For the IASSCS congress we were able to train 9 young students and activists to collect life stories. Two women investigated the lives of WLW in South Africa, Busi Kheswa and Nkunzi Nkabinde. Busi researched the butch-femme culture of Johannesburg, and Nkunzi collected stories of female healers or sangomas who had so called ancestral wives. The ensuing book, entitled Tommy Boys, Lesbian Men and Ancestral Wives is widely used by lesbian activists to help proclaim their African citizenship: we are African, lesbian and proud. As Annica Marincowitz wrote in the Sunday Times: “ Bob Mugabe won’t like it. Neither will Sam Nujoma nor Daniel Arap Moi. A new book,…says that homosexuality in Africa has long been in existence.”
Motivated by our oral history project Nkunzi went on to write her autobiography as a lesbian sangoma: Black Bull, Ancestors and Me. She trained as a guide for the Constitutional Hill Museum, which gives her a stable income, while continuing her practice as a sangoma. Busi went on to replace Ruth Morgan as the director of the Gay and Lesbian Archives and has now become the director of FEW, Forum for the Empowerment of Women.

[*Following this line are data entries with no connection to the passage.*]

-- ==== Sys2Proof/Machine/Timing.lean ====
section
/-! DEFINITION. The graphics timing FSM (spec 60_exceptions R320, R321) and the part of the orchestrator step that drives it (R341). -/

namespace Sys2Proof.Machine

/-- `OnScanline(s)`: the events on entry to a scanline (R321). At 241 the frame is handed to the display (R324) and, with `ctrl[7]`
set, NMI is entered. -/
def onScanline (line : Nat) (s : State) : State :=
  match line with
  | 0 => s.setGfx (s.gfx.snapshot s.cfg.ntMirror)
  | 1 => s.setGfx (s.gfx.compose s.cfg.ntMirror)
  | 241 =>
    let t := (s.setGfx { s.gfx with vblank := true }).countFrame
    if t.gfx.nmiEnabled then nmiEntry t else t
  | 261 => s.setGfx { s.gfx with vblank := false }
  | _ => s

/-- One turn of the loop of `advance` (R320): a scanline completes. -/
def nextScanline (s : State) : State :=
  let line := (s.gfx.scanline + 1) % 262
  onScanline line (s.setGfx { s.gfx with dot := s.gfx.dot - 341, scanline := line })

/-- `k` turns of the loop of `advance`. -/
def scanlines : Nat → State → State
  | 0, s => s
  | k + 1, s => scanlines k (nextScanline s)

/-- `advance(n)` (R320). The loop runs while the dot count is at least 341, which is (dot + n) / 341 turns: each takes 341 away and
nothing else in a turn changes the dot count (log 12). -/
def advance (n : Nat) (s : State) : State :=
  if s.fault.isSome then s
  else scanlines ((s.gfx.dot + n) / 341) (s.setGfx { s.gfx with dot := s.gfx.dot + n })

/-- What the orchestrator does after the instruction (R341): three dots for each cycle to be passed on. `before` is the cycle count
when the step began. With `intCyclesReachGraphics` the cycles since `lastCycles` are passed, interrupt cycles among them; without it
the instruction's own cycles, so that interrupt cycles never reach the graphics unit (log 7). The difference is never
negative in a run (log 13). -/
def catchUp (before : Nat) (s : State) : State :=
  if s.cfg.intCyclesReachGraphics then advance (3 * (s.cycles - s.lastCycles)) (s.setLastCycles s.cycles)
  else
    let t := advance (3 * (s.cycles - before)) (s.setLastCycles s.cycles)
    t.setLastCycles t.cycles

end Sys2Proof.Machine
end

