-- ==== Sys2Proof/Laws/Bits.lean ====
section
/-! SUPPORT. Bytes and words as numbers: what the width changes of Machine/Bits.lean are in arithmetic, and that splitting a word and
joining it again is the identity. -/

namespace Sys2Proof

theorem mkWord_toNat (hi lo : Byte) : (mkWord hi lo).toNat = 256 * hi.toNat + lo.toNat := by
  unfold mkWord
  rw [BitVec.toNat_append, ← Nat.shiftLeft_add_eq_or_of_lt lo.isLt, Nat.shiftLeft_eq]
  omega

theorem mkWord_eq (hi lo : Byte) : mkWord hi lo = BitVec.ofNat 16 (256 * hi.toNat + lo.toNat) := by
  apply BitVec.eq_of_toNat_eq
  rw [mkWord_toNat, BitVec.toNat_ofNat]
  have := hi.isLt
  have := lo.isLt
  omega

theorem loByte_toNat (w : Word) : (loByte w).toNat = w.toNat % 256 := by
  unfold loByte
  simp

theorem hiByte_toNat (w : Word) : (hiByte w).toNat = w.toNat / 256 := by
  unfold hiByte
  have := w.isLt
  simp [Nat.shiftRight_eq_div_pow]
  omega

theorem zext16_toNat (b : Byte) : (zext16 b).toNat = b.toNat := by
  unfold zext16
  have := b.isLt
  simp
  omega

theorem zext16_eq (b : Byte) : zext16 b = BitVec.ofNat 16 b.toNat := by
  apply BitVec.eq_of_toNat_eq
  rw [zext16_toNat, BitVec.toNat_ofNat]
  have := b.isLt
  omega

@[simp] theorem mkWord_hiByte_loByte (w : Word) : mkWord (hiByte w) (loByte w) = w := by
  apply BitVec.eq_of_toNat_eq
  rw [mkWord_toNat, hiByte_toNat, loByte_toNat]
  omega

@[simp] theorem loByte_mkWord (hi lo : Byte) : loByte (mkWord hi lo) = lo := by
  apply BitVec.eq_of_toNat_eq
  rw [loByte_toNat, mkWord_toNat]
  have := lo.isLt
  omega

@[simp] theorem hiByte_mkWord (hi lo : Byte) : hiByte (mkWord hi lo) = hi := by
  apply BitVec.eq_of_toNat_eq
  rw [hiByte_toNat, mkWord_toNat]
  have := lo.isLt
  omega

/-- The sign bit of a byte. -/
theorem getLsbD7_eq (v : Byte) : v.getLsbD 7 = decide (128 ≤ v.toNat) := by
  have := BitVec.msb_eq_decide v
  rw [BitVec.msb_eq_getLsbD_last] at this
  simpa using this

theorem bitByte_toNat (b : Bool) : (bitByte b).toNat = b.toNat := by
  cases b <;> rfl

end Sys2Proof
end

Last week I spent in Pretoria, facilitating the final workshop of a project on collecting life stories of WLW globally. In a way this research built on that first project that Ruth and I coordinated when the workshop organizer decided to organize a fieldtrip to Johannesburg I hoped to see Busi and Nkunzi, with the help of Ruth. However due to a tragic accident it had been impossible to contact them.
When we walked up the central square of the Constitution Hill museum I had given up hope to meet Nkunzi. Yet there she was, grinning broadly, guiding a large group of visitors. We hugged for a long time and in between exchanged the latest news until we both had to go our various ways. Later, in the former women’s prison, we came upon the offices of Behind the Mask, a gay and lesbian group, and FEW. The building in which formerly so many women activists were jailed and (sexually) tortured now houses the action groups that fight for the rights of women and lesbians. Despair and humiliation have made place for hope and inspiration. I asked around for Busi but was told she went out.

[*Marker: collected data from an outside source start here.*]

theorem loadMem_read (c : Cartridge) (ram0 : Memory) {image : List Byte}
    (h : prgOffset c.trainer + prgBytes c.prgUnits ≤ image.length) (k : Nat) :
    (loadMem c ram0 image).read k =
      if 0x8000 ≤ k ∧ k < 0x8000 + prgBytes c.prgUnits then image.getD (prgOffset c.trainer + (k - 0x8000)) 0
      else ram0.read k :=
  Memory.read_overlay_slice _ _ _ _ _ h k

theorem loadVram_read (c : Cartridge) (vram0 : Memory) {image : List Byte}
    (h : prgOffset c.trainer + prgBytes c.prgUnits + chrBytes c.chrUnits ≤ image.length) (k : Nat) :
    (loadVram c vram0 image).read k =
      if k < 0x2000 then
        (if c.chrUnits = .one then image.getD (prgOffset c.trainer + prgBytes c.prgUnits + k) 0 else 0)
      else vram0.read k := by
  have hrange : (0x0000 ≤ k ∧ k < 0x0000 + 8192) ↔ k < 0x2000 := by omega
  unfold loadVram
  cases hu : c.chrUnits with
  | zero =>
    dsimp only
    rw [Memory.read_overlay, List.length_replicate]
    simp only [hrange]
    split
    · next hk => exact List.getD_replicate _ hk
    · rfl
  | one =>
    rw [hu] at h
    have hslice := Memory.read_overlay_slice vram0 0x0000 _ 8192 image h k
    simp only [hrange, Nat.sub_zero] at hslice
    exact hslice

/-- Settles O57: the overlays are read as laid out, and the reset that ends power-on writes the registers alone. -/
theorem powerOnLaysOutTheImage : Obligations.PowerOnLaysOutTheImage := by
  intro q image
  refine ⟨fun e h => ?error, fun c h => ?loaded⟩
  case error =>
    unfold powerOn
    rw [h]
  case loaded =>
    have hlen := segments_le_length h
    have hreset := resetReinitializesTheProcessor
      (beforeReset (configOf c q) (loadMem c q.ram0 image) (loadVram c q.vram0 image)) rfl
    have hprg : (if c.prgUnits = .one then 16384 else 32768) = prgBytes c.prgUnits := by cases c.prgUnits <;> rfl
    refine ⟨_, by unfold powerOn; rw [h], ?_⟩
    dsimp only
    rw [hreset, hprg]
    exact ⟨loadMem_read c q.ram0 (by omega), loadVram_read c q.vram0 hlen, rfl, rfl⟩

end Sys2Proof.Machine
end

We also left the site and went off in search of a restaurant. Seating ourselves along a large table in the popular Mike’s Kitchen one of our participants gestured to me to look behind me. Surprised I turned and greeted the coordinator of Behind the Mask, who had just informed us that Busi was out. Busi, who sat beside her, got up and rushed to our table. There we sat, two directors, holding hands, talking about life and the frustrations of finding enough funding to keep our organizations going. Mundane issues, perhaps, but all of us at the table realized that it is women like all of us, organizing globally, who will help to realize the potential of a progressive constitution and the human rights instruments that our governments have signed. But how many women have to die before women, in same-sex relations or not, can say women’s freedom and dignity are safeguarded?